This morning, when I scanned the Las Vegas news, I ran across this amazing article about a coyote biting a woman sitting on a park bench in Lake Las Vegas as follows:
“Woman ‘bitten on buttocks’ by coyote while staying in Lake Las Vegas, report reveals…
However, recent attacks – including one on a two-year-old – have prompted city officials to begin posting signs around Lake Las Vegas and warnings on social media advising people against feeding the coyotes.
Records from the Nevada Division Of Wildlife Law Enforcement details the moments that a coyote at Lake Las Vegas bitted a 2-year-old girl.
FOX5 has also received more details on an attack that occurred in November of last year from the Nevada Department of Wildlife. In the new report, a 71-year-old woman reported to authorities that she had been bit on the buttocks by a coyote.
The woman was staying at the Hilton in Lake Las Vegas at the time of the attack.
The woman said the coyote didn’t appear to be afraid of humans, and when she went up to her hotel room, she “decided to inspect her buttocks, which revealed a puncture wound that was bleeding.”
She immediately went to the hospital, where she received the first of four rabies vaccine shots.
NDOW officials tell FOX5 that they suspect the coyotes approaching people for food may have led to these bites. Investigators surveyed the area near the Hilton but did not identify any possible food sources that would attract the coyotes.
The report details how Hilton security officers have also witnessed the public feeding coyotes.
So far, NDOW has euthanized around 12 coyotes.”
It’s unfortunate that 12 coyotes were euthanized. I’m disappointed they didn’t capture them and take them to a wild area in the many open spaces in Nevada. These beautiful animals surely can be an annoyance and dangerous in some circumstances but human intervention by feeding them and occupying their territory has made them subject to euthanization, a sad result.

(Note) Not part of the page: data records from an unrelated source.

/-- Restart the source of slot x: LOST, drift and vote state clear, its tracks lose it (R286). -/
def State.srcRestart (s : State) (x : Nat) : State :=
  let r := s.src x
  let s := s.setSrc x { r with arrivals := [], last := none, qfault := false, drift := [], fit := none, dis := [], agree := 0 }
  let s := s.setFld (F.WVE_SRCSTAT_VOTE x) (if s.srcLoaded x && isMotion (wKind r.entry) then 1 else 0)
  (s.trkDrop x).srcRefresh x

/-- Take the waiting entry of slot x into force (R286): a change of KIND, BODY, CLK or INPUT restarts the source. -/
def State.srcTake (s : State) (x : Nat) : State :=
  let r := s.src x
  match r.next with
  | none => s
  | some e =>
    let ok := s.srcValid x e && !s.part.noSource (wKind e)
    let same := field r.entry 2 1 = field e 2 1 && wInput r.entry = wInput e
    let was := s.flag (F.WVE_SRCSTAT_LOADED x)
    let s := (s.setSrc x { r with entry := e, next := none }).setBit (F.WVE_SRCSTAT_LOADED x) ok
    if same && ok && was then s else s.srcRestart x

/-- Whether the entry of slot x, in force or waiting, is one that R285 calls invalid. -/
def State.srcBad (s : State) (x : Nat) : Bool :=
  let e := s.srcEntry x
  e ≠ [] && field e 0 2 ≠ 0 && !s.srcValid x e

/-- Judge the entry in force of slot x again, beside those of the other slots: a source that another slot now holds too stops, and
one that no other slot holds any more starts (R285). -/
def State.srcJudge (s : State) (x : Nat) : State :=
  let e := (s.src x).entry
  let ok := s.srcValid x e && !s.part.noSource (wKind e)
  if s.flag (F.WVE_SRCSTAT_LOADED x) = ok then s else (s.setBit (F.WVE_SRCSTAT_LOADED x) ok).srcRestart x

/-! ### SRC_LOAD, GEOM_LOAD, FIELD_SET -/

/-- One entry of a SRC_LOAD (R286, R44, R47): torn keeps the slot, else it takes effect at the next epoch; one of an absent unit is
recorded as ABSENT_CHANNEL (R7). -/
def State.srcAccept (s : State) (x : Nat) (e : List Byte) : State :=
  if field e 0 2 ≠ field e 62 2 then
    let (tb, s) := s.drawNat 32
    (s.raiseBoth (F.WVE_SRCSTAT_TORN x) F.WVE_STAT_TORN 196).event 0x0103 [w32 tb, w32 x]
  else
    let s := s.setSrc x { s.src x with next := some e }
    if field e 0 2 ≠ 0 && s.part.noSource (wKind e) then s.event 0x0102 [w32 x] else s

/-- The entries of a SRC_LOAD from slot `first` on: an invalid one that was loaded sets CONFIG and is recorded, and so is one of another
slot that the load has made invalid (R285). -/
def State.srcLoad (s : State) (first cnt : Nat) (bs : List Byte) : State :=
  let e (i : Nat) : List Byte := (bs.drop (64 * i)).take 64
  let news := ((List.range cnt).filter (fun i => field (e i) 0 2 = field (e i) 62 2)).map (first + ·)
  let was := (List.range 32).filter (fun y => s.srcBad y && !news.contains y)
  let s := (List.range cnt).foldl (fun s i => s.srcAccept (first + i) (e i)) s
  ((List.range 32).filter (fun y => s.srcBad y && !was.contains y)).foldl (fun s y =>
    (s.raiseBoth (F.WVE_SRCSTAT_CONFIG y) F.WVE_STAT_CONFIG 196).event 0x0A01 [w32 y]) s

/-- Opcodes of queue 0x05 (Table 12-3). -/
def wveOps : List Nat := [1, 2, 3, 4]

/-- SRC_LOAD (R286). -/
def execSrcLoad (n : Fin 64) (s : State) : Out :=
  .next (s.queueCmd n (fun q => q = 0x05) 2 wveOps (fun s d =>
    let first := d.arg0
    let cnt := d.arg1
    if 32 < cnt ∨ 32 < first + cnt then s.complete n d.didx 0x82 0
    else if cnt = 0 then s.complete n d.didx (if d.len = 0 then stOK else stBADLEN) 0
    else if d.len ≠ 64 * cnt then s.complete n d.didx stBADLEN 0
    else match s.unitRead (engine 15) d.addr d.len with
    | (none, s) => s.complete n d.didx stACCESS 0
    | (some bs, s) =>
      (s.srcLoad first cnt bs).complete n d.didx stOK 0))

/-- The offsets of the binary32 values of a geometry block (Table 12-10). -/
def geomFloats : List Nat :=
  (List.range 8).flatMap (fun c => (List.range 6).map (fun k => 32 * c + 4 * k)) ++
  (List.range 16).flatMap (fun q => (List.range 12).map (fun k => 256 + 64 * q + 4 + 4 * k))

/-- GEOM_LOAD (R304): a block with a NaN or an infinity changes nothing. -/
def execGeomLoad (n : Fin 64) (s : State) : Out :=
  .next (s.queueCmd n (fun q => q = 0x05) 3 wveOps (fun s d =>
    if d.len = 0 then s.complete n d.didx stEMPTY 0
    else if d.len ≠ 1280 then s.complete n d.didx stBADLEN 0
    else match s.unitRead (engine 15) d.addr 1280 with
    | (none, s) => s.complete n d.didx stACCESS 0
    | (some bs, s) =>
      if geomFloats.any (fun o => f32Special (field bs o 4)) then s.complete n d.didx 0x81 0
      else ({ s with wve := { s.wve with geomNext := some bs } } : State).complete n d.didx stOK 0))

/-- FIELD_SET (R309): the field waits for the next epoch, at which the descriptor completes. -/
def execFieldSet (n : Fin 64) (s : State) : Out :=
  .next (s.queueCmd n (fun q => q = 0x05) 4 wveOps (fun s d =>
    if d.len = 0 then s.complete n d.didx stEMPTY 0
    else if d.len ≠ 32 then s.complete n d.didx stBADLEN 0
    else match s.unitRead (engine 15) d.addr 32 with
    | (none, s) => s.complete n d.didx stACCESS 0
    | (some bs, s) => { s with wve := { s.wve with fieldNext := s.wve.fieldNext ++ [(n.val, d.didx, bs)] } }))

/-! ### Frames (R16, R309) -/

/-- A point turned about z, y and x by angles in µrad. -/
def rotZ (a : Int) (p : Int × Int × Int) : Int × Int × Int :=
  (timesCos p.1 a - timesSin p.2.1 a, timesSin p.1 a + timesCos p.2.1 a, p.2.2)
def rotY (a : Int) (p : Int × Int × Int) : Int × Int × Int :=
  (timesCos p.1 a + timesSin p.2.2 a, p.2.1, timesCos p.2.2 a - timesSin p.1 a)
def rotX (a : Int) (p : Int × Int × Int) : Int × Int × Int :=
  (p.1, timesCos p.2.1 a - timesSin p.2.2 a, timesSin p.2.1 a + timesCos p.2.2 a)

/-- The sum and the difference of two points. -/
def addP (p q : Int × Int × Int) : Int × Int × Int := (p.1 + q.1, p.2.1 + q.2.1, p.2.2 + q.2.2)
def subP (p q : Int × Int × Int) : Int × Int × Int := (p.1 - q.1, p.2.1 - q.2.1, p.2.2 - q.2.2)

/-- Earth-centred coordinates in µm of latitude and longitude in 10^-9 degree and height in mm, on the GNSS ellipsoid
(log entry 27). -/
def ecef (lat lon h : Int) : Int × Int × Int :=
  let sp := sinQ (nanoDeg lat)
  let cp := cosQ (nanoDeg lat)
  let w := 2 ^ 60 - mulQ 7718094650643697 (mulQ sp sp)
  let nu : Int := 6378137000000 * 2 ^ 60 / (isqrt (w * 2 ^ 60).toNat : Int)
  let r := nu + 1000 * h
  let z := mulQ (nu * (2 ^ 60 - 7718094650643697) / 2 ^ 60 + 1000 * h) sp
  (mulQ (mulQ r cp) (cosQ (nanoDeg lon)), mulQ (mulQ r cp) (sinQ (nanoDeg lon)), z)

/-- East, north and up in mm, at an origin, of earth-centred µm. -/
def toEnu (lat lon h : Int) (p : Int × Int × Int) : Int × Int × Int :=
  let d := subP p (ecef lat lon h)
  let sp := sinQ (nanoDeg lat)
  let cp := cosQ (nanoDeg lat)
  let sl := sinQ (nanoDeg lon)
  let cl := cosQ (nanoDeg lon)
  let east := mulQ d.2.1 cl - mulQ d.1 sl
  let out := mulQ d.1 cl + mulQ d.2.1 sl
  (east / 1000, (mulQ d.2.2 cp - mulQ out sp) / 1000, (mulQ out cp + mulQ d.2.2 sp) / 1000)

/-- Earth-centred µm of east, north and up in mm at an origin. -/
def ofEnu (lat lon h : Int) (p : Int × Int × Int) : Int × Int × Int :=
  let sp := sinQ (nanoDeg lat)
  let cp := cosQ (nanoDeg lat)
  let sl := sinQ (nanoDeg lon)
  let cl := cosQ (nanoDeg lon)
  let out := mulQ (1000 * p.2.2) cp - mulQ (1000 * p.2.1) sp
  let z := mulQ (1000 * p.2.1) cp + mulQ (1000 * p.2.2) sp
  addP (ecef lat lon h) (mulQ out cl - mulQ (1000 * p.1) sl, mulQ out sl + mulQ (1000 * p.1) cl, z)

/-- The field origin in force. -/
def State.origin (s : State) : Int × Int × Int :=
  (sext 64 (s.reg64 R.WVE_ORG_LAT_LO R.WVE_ORG_LAT_HI), sext 64 (s.reg64 R.WVE_ORG_LON_LO R.WVE_ORG_LON_HI),
    s.fldInt F.WVE_ORG_H_H)

/-- Whether a field is set. -/
def State.hasField (s : State) : Bool := s.fld F.WVE_FIELD_FIELD_ID ≠ 0

/-- A new field takes effect (R309): origin and FIELD_ID, tracks expressed in the new frame; FIELD_ID 0 clears it. -/
def State.takeField (s : State) (bs : List Byte) : State :=
  let old := s.origin
  let had := s.hasField
  let s := s.setReg64 R.WVE_ORG_LAT_LO R.WVE_ORG_LAT_HI (field bs 4 8)
  let s := s.setReg64 R.WVE_ORG_LON_LO R.WVE_ORG_LON_HI (field bs 12 8)
  let s := s.setFld F.WVE_ORG_H_H (field bs 20 4)
  let s := s.setFld F.WVE_FIELD_FIELD_ID (field bs 0 2)
  let new := s.origin
  let move (t : Trk) : Trk :=
    let p := toEnu new.1 new.2.1 new.2.2 (ofEnu old.1 old.2.1 old.2.2 (t.e, t.n, 0))
    { t with e := p.1, n := p.2.1 }
  if had && s.hasField then
    { s with wve := { s.wve with tracks := SMap.mapKeep (fun _ => none) s.wve.tracks (fun _ t => t.map move) } }
  else s

/-! ### Poses -/

/-- A solution carried forward by a time in ns on its rates and a yaw acceleration in µrad/s² (R296). -/
def L3.after (x : L3) (acc : Int) (dt : Int) : L3 :=
  { x with
    e := x.e + (timesSin x.vx x.hdg - timesCos x.vy x.hdg) * dt / 1000000000
    n := x.n + (timesCos x.vx x.hdg + timesSin x.vy x.hdg) * dt / 1000000000
    hdg := turn (x.hdg + x.yaw * dt / 1000000000 + acc * dt * dt / 2000000000000000000)
    yaw := x.yaw + acc * dt / 1000000000 }

/-- The yaw acceleration of a body in µrad/s² fitted over the last 8 epochs of 625 µs (R296). -/
def State.yawAcc (s : State) (body : Nat) : Int :=
  let l := s.wve.yaws.map (fun y => if body = 0 then y.1 else y.2)
  if l.length < 8 then 0
  else ((List.range 8).map (fun (i : Nat) => (7 - 2 * (i : Int)) * l.getD i 0)).sum * 1600 / 84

Of course, I feel badly for the woman and others who’ve been bit by coyotes in this area which is more wild than the remainder of Las Vegas. We’ve yet to see a coyote here.
But in our old lives in Minnesota, during the winter months when the lake was frozen, we couldn’t allow our little dogs to venture outdoors without being accompanied by us and on a leash. There had been numerous reports of little dogs becoming “lunch” for the roaming coyotes, who, during periods when the lake was frozen, they’d come right up to our yard, looking for the dogs.

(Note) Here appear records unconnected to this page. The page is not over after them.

/-- The pair the code loop discriminates on: E and L, or N1 and N2 with MPMIT (R321). -/
def State.loopPair (s : State) : Int × Int :=
  if s.flag F.GNS_CORR_MPMIT then (s.correlators.getD 2 0, s.correlators.getD 4 0) else (s.correlators.getD 1 0, s.correlators.getD 5 0)

/-- Allocate the channels (R320): held and waiting signals in class order, by elevation within a class; the first 256
keep or get a channel; needs beyond set CH_FULL and are recorded. A satellite not received now keeps the elevation it had. A new need
takes the lowest free channel (log entry 29). -/
def State.allocate (s : State) (obs : List GObs) : State :=
  let held (a g v : Nat) : Int := match s.gns.chans.findSome? (fun p => p.2.bind (fun c =>
      if c.ant = a ∧ c.sig = g ∧ c.svid = v then some c.elev else none)) with
    | some e => e
    | none => -90
  let elevOf (a g v : Nat) : Int := match obs.find? (fun o => o.ant.val = a && o.sig.val = g && o.svid.toNat = v) with
    | some o => o.elev
    | none => held a g v
  let held := s.gns.chans.filterMap (fun p => p.2.map (fun c => (some p.1, c.ant, c.sig, c.svid)))
  let all := held ++ s.gns.waiting.map (fun w => (none, w.1, w.2.1, w.2.2))
  let needs := all.filterMap (fun x => (s.needClass x.2.1 x.2.2.1).map (fun k => (k, elevOf x.2.1 x.2.2.1 x.2.2.2, x)))
  let needs := sortBy (fun a b => a.1 < b.1 || (a.1 = b.1 && decide (b.2.1 ≤ a.2.1))) needs
  let served := needs.take 256
  let keep := served.filterMap (fun x => x.2.2.1)
  let s : State := { s with gns := { s.gns with chans := SMap.keep s.gns.chans (fun c => keep.contains c), waiting := (needs.drop 256).map (fun x => x.2.2.2) } }
  let s := served.foldl (fun s x =>
    match x.2.2.1 with
    | some _ => s
    | none =>
      match (List.range 256).find? (fun c => (s.chan c).isNone) with
      | some c => s.setChan c (some ⟨1, x.2.2.2.1, x.2.2.2.2.1, x.2.2.2.2.2, 0, s.now, true, x.2.1⟩)
      | none => s) s
  if 256 < needs.length then (s.raiseFlag F.GNS_STAT_CH_FULL 198).event 0x0B02 [] else s

/-- The MEAS record of a channel in lock (Table 13-4): MP where a distorted peak is detected, NOTCHCHG where a notch of its band group
on its antenna changed. -/
def measBytes (c : Chan) (o : GObs) (lockt : Nat) (mp chg : Bool) : List Byte :=
  leBytes 1 2 ++ leBytes 1 c.sig ++ leBytes 1 c.svid ++
    leBytes 1 (c.ant + (if o.halfcyc then 2 else 0) + (if c.slip then 4 else 0) + (if mp then 8 else 0) + (if chg then 16 else 0)) ++
    leBytes 8 o.pr.toNat ++ leBytes 8 o.cp.toNat ++ leBytes 4 o.dop.toNat ++ leBytes 4 lockt ++ leBytes 1 o.cn0.toNat ++
    leBytes 1 o.prstd.toNat ++ leBytes 1 (if c.sig = 9 ∨ c.sig = 10 then o.fcn.toNat else 0) ++ leBytes 1 0

/-- Write a GNSS record to queue 0x0B (R322). -/
def State.gnsRecord (s : State) (bs : List Byte) : State := s.putOrDrop 0x0B (engine 22) bs F.GNS_DROPCNT_COUNT

/-- A SOL record (Table 13-3): epoch, position, velocity, errors, quality, satellites, INJ. -/
def solBytes (epoch : Nat) (v : List Int) (qual nsv : Nat) (inj : Bool) : List Byte :=
  leBytes 4 3 ++ leBytes 4 epoch ++ leBytes 8 (toBits 64 (v.getD 0 0)) ++ leBytes 8 (toBits 64 (v.getD 1 0)) ++
    leBytes 4 (toBits 32 (v.getD 2 0)) ++ leBytes 4 (toBits 32 (v.getD 5 0)) ++ leBytes 4 (toBits 32 (v.getD 6 0)) ++
    leBytes 4 (toBits 32 (v.getD 7 0)) ++ leBytes 4 (toBits 32 (v.getD 3 0)) ++ leBytes 4 (toBits 32 (v.getD 4 0)) ++
    leBytes 1 qual ++ leBytes 1 nsv ++ leBytes 1 (if inj then 1 else 0) ++ leBytes 13 0

/-- The period of epochs in ns, none for RATE 0 (R318). -/
def State.gnsPeriod (s : State) : Option Nat :=
  match s.fld F.GNS_CTL_RATE with
  | 1 => some 1000000000
  | 2 => some 500000000
  | 3 => some 200000000
  | 4 => some 100000000
  | 5 => some 50000000
  | _ => none

/-- The channels of an epoch: those whose signal is received are in lock, with a MEAS record each (R322). -/
def State.gnsMeas (s : State) (obs : List GObs) (t : Nat) : List (List Byte) × State :=
  (List.range 256).foldl (fun (p : List (List Byte) × State) c =>
    let s := p.2
    match s.chan c with
    | none => p
    | some x =>
      match obs.find? (fun o => o.ant.val = x.ant && o.sig.val = x.sig && o.svid.toNat = x.svid) with
      | some o =>
        if s.antOk x.ant then
          let x := if x.state = 3 then x else { x with state := 3, lockAt := t }
          let chg := s.gns.notchChg.contains (3 * x.ant + sigBand x.sig)
          (p.1 ++ [measBytes x o (min ((t - x.lockAt) / 1000000) (2 ^ 32 - 1)) (o.mp && s.flag F.GNS_CORR_MPMIT) chg],
            s.setChan c (some { x with slip := false, cn0 := o.cn0.toNat, elev := o.elev }))
        else p
      | none => p) ([], s)

/-- The heading of an epoch (R326): none with BASE 0, which sets CONFIG and is recorded; FIXED within BTOL of BASE;
written as HDG and given to Weave's HEADING source. -/
def State.gnsHeading (s : State) (t : Nat) (hdg : Option GHdg) : State :=
  if !s.flag F.GNS_CTL_HDGEN then s.setFld F.GNS_SOL_HFIXED 0
  else if s.fld F.GNS_HDGCFG_BASE = 0 then
    ((s.setFld F.GNS_SOL_HFIXED 0).raiseFlag F.GNS_STAT_CONFIG 198).event 0x0B01 []
  else match hdg with
  | none => s.setFld F.GNS_SOL_HFIXED 0
  | some g =>
    if !s.antOk 1 || !s.antOk 0 then s.setFld F.GNS_SOL_HFIXED 0
    else
      let fixed := g.resolved && decide (((g.len.toNat : Int) - s.fld F.GNS_HDGCFG_BASE).natAbs ≤ s.fld F.GNS_HDGCFG_BTOL)
      let s := s.setBit F.GNS_SOL_HFIXED fixed
      let s := s.gnsRecord (leBytes 4 4 ++ leBytes 4 t ++ leBytes 4 g.az.toNat ++ leBytes 4 g.el.toNat ++ leBytes 4 g.len.toNat ++
        leBytes 4 g.sigma.toNat ++ leBytes 1 (if fixed then 1 else 0) ++ leBytes 7 0)
      s.deliverKind 2 t [g.az.toNat, g.el.toInt, if fixed then 1 else 0] 0

/-- The solution of an epoch (R323, R325): standalone from ANT0, QUAL 1, or 2 with SBAS; in MODE 1 it goes to Weave only
while injections are stale, and the SOL record carries the injected set while they are current. -/
def State.gnsSolution (s : State) (t : Nat) (sol : Option GSol) : State :=
  let injected := s.fld F.GNS_INJCFG_MODE = 1 && !s.gns.stale && s.gns.injEpoch.isSome
  let s := s.setBit F.GNS_SOL_INJ injected
  match (if s.antOk 0 then sol else none) with
  | none =>
    if injected then s.gnsRecord (solBytes (match s.gns.injEpoch with | some e => e | none => 0) s.gns.inj (s.gns.inj.getD 8 0).toNat 0 true) else s
  | some g =>
    let tracked := s.gns.chans.any (fun p => match p.2 with | some c => c.sig = 14 && c.state = 3 | none => false)
    let qual := if g.sbas && tracked then 2 else 1
    let v : List Int := [g.lat.toInt, g.lon.toInt, g.h.toInt, g.herr.toNat, g.verr.toNat, g.ve.toInt, g.vn.toInt, g.vu.toInt]
    let s : State := { s with gns := { s.gns with epochs := ((t, g.ve.toInt, g.vn.toInt, g.vu.toInt) :: s.gns.epochs.filter (fun e => e.1 ≠ t)).take 16 } }
    let s := s.setFld F.GNS_SOL_NSV g.nsv.toNat
    let s := if injected then s.gnsRecord (solBytes (match s.gns.injEpoch with | some e => e | none => 0) s.gns.inj (s.gns.inj.getD 8 0).toNat g.nsv.toNat true)
      else s.gnsRecord (solBytes t v qual g.nsv.toNat false)
    if s.fld F.GNS_INJCFG_MODE = 0 ∨ s.gns.stale then
      let s := (s.setFld F.GNS_SOL_QUAL qual).deliverKind 1 t v qual
      { s with gns := { s.gns with standAt := t } }
    else s

/-- GNSS_EPOCH (R315, R318, R320-R323, R326): at the next epoch instant the unit allocates its channels and produces
header, measurements, solution, heading and CLKOFF; a descriptor completes after the last record. The Doppler velocity of an epoch
without a solution, which an injection for it would carry, is left open (log entry 29). -/
def execGnssEpoch (obs : List GObs) (time : GTime) (sol : Option GSol) (hdg : Option GHdg) (s : State) : Out :=
  if s.flag F.GNS_CTL_EN then
    match s.gnsPeriod with
    | none => .next s
    | some per =>
      if s.due s.gns.epochAt per then
        let t := (s.gns.epochAt / per + 1) * per
        let (v, s) := s.drawNat 96
        let s : State := { s with gns := { s.gns with
          epochAt := t, sigen := s.fld F.GNS_SIGEN_SIG, spacing := s.fld F.GNS_CORR_SP
          epochs := ((t, sext 32 v, sext 32 (v / 2 ^ 32), sext 32 (v / 2 ^ 64)) :: s.gns.epochs).take 16 } }
        let s := s.allocate obs
        let (meas, s) := s.gnsMeas obs t
        let s := s.gnsRecord (leBytes 2 1 ++ leBytes 2 meas.length ++ leBytes 4 t ++ leBytes 4 time.tow.toNat ++
          leBytes 2 time.week.toNat ++ leBytes 1 (if time.tvalid then 1 else 0) ++ leBytes 1 0 ++ leBytes 8 time.clkoff.toNat ++
          leBytes 4 time.drift.toNat ++ leBytes 4 0)
        let s := meas.foldl (fun s b => s.gnsRecord b) s
        let s := s.gnsSolution t sol
        let s := s.gnsHeading t hdg
        let s := match s.ringOf 0x0B with
          | some n => s.closeBuf n
          | none => s
        let s := s.setReg64 R.GNS_CLKOFF_LO R.GNS_CLKOFF_HI time.clkoff.toNat
        let s : State := { s with
          gns := { s.gns with notchChg := [] }
          tim := { s.tim with gnssValid := time.tvalid && sol.isSome && s.antOk 0, gnssFresh := some t } }
        .next s.timInputs.gnsSync
      else .next s
  else .next s

/-! ### Acquisition (R319) -/

/-- Searches are queued again: how many jobs wait is the search's (log entry 29). -/
def State.requeue (s : State) : State :=
  let (n, s) := s.drawNat 8
  s.setFld F.GNS_ACQSTAT_QUEUED n

/-- A write of GNS_ACQCMD (Table 13-2). The held ephemerides and almanac show in no register. -/
def State.writeAcqCmd (s : State) (w : Word) : State :=
  match F.GNS_ACQCMD_RESTART.get w with
  | 0 => s
  | 1 => ({ s with gns := { s.gns with chans := [], waiting := [], jobs := [] } } : State).requeue.gnsSync
  | _ => s.requeue.gnsSync

/-- RESTART_COLD, RESTART_WARM, RESTART_HOT (R319). -/
def execRestartCold (acc : Acc) (s : State) : Out := .next (s.guardWrite acc R.GNS_ACQCMD (fun s => s.writeAcqCmd 1))
def execRestartWarm (acc : Acc) (s : State) : Out := .next (s.guardWrite acc R.GNS_ACQCMD (fun s => s.writeAcqCmd 2))
def execRestartHot (acc : Acc) (s : State) : Out := .next (s.guardWrite acc R.GNS_ACQCMD (fun s => s.writeAcqCmd 3))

One night, when one of our aging dogs awoke me in desperate need to go “potty” on a -20F night. I let Willie out standing by the door watching him. Since it was so cold, he would go far from the door. As I stood there watching Willie, I spotted a coyote ten feet from him. Quickly in the pajamas and bare feet, I ran outside screaming at it before it grabbed him. Luckily, I scared it off, but I’ll never forget that night.
Once the ice “went out” in the spring, coyotes were seldom seen, since they traveled from a vast wildlife area, across the frozen lake in the winter.
Hopefully, this news warns visitors and locals to proceed with caution when outdoors in Lake Las Vegas and other wildlife areas.
Be well.
Photo from ten years ago today, March 1, 2014:
There wasn’t a post on this date in 2014, since it was a travel day and we had a long layover in Cairo and didn’t take photos out of respect for the travelers waiting for flights, along with us.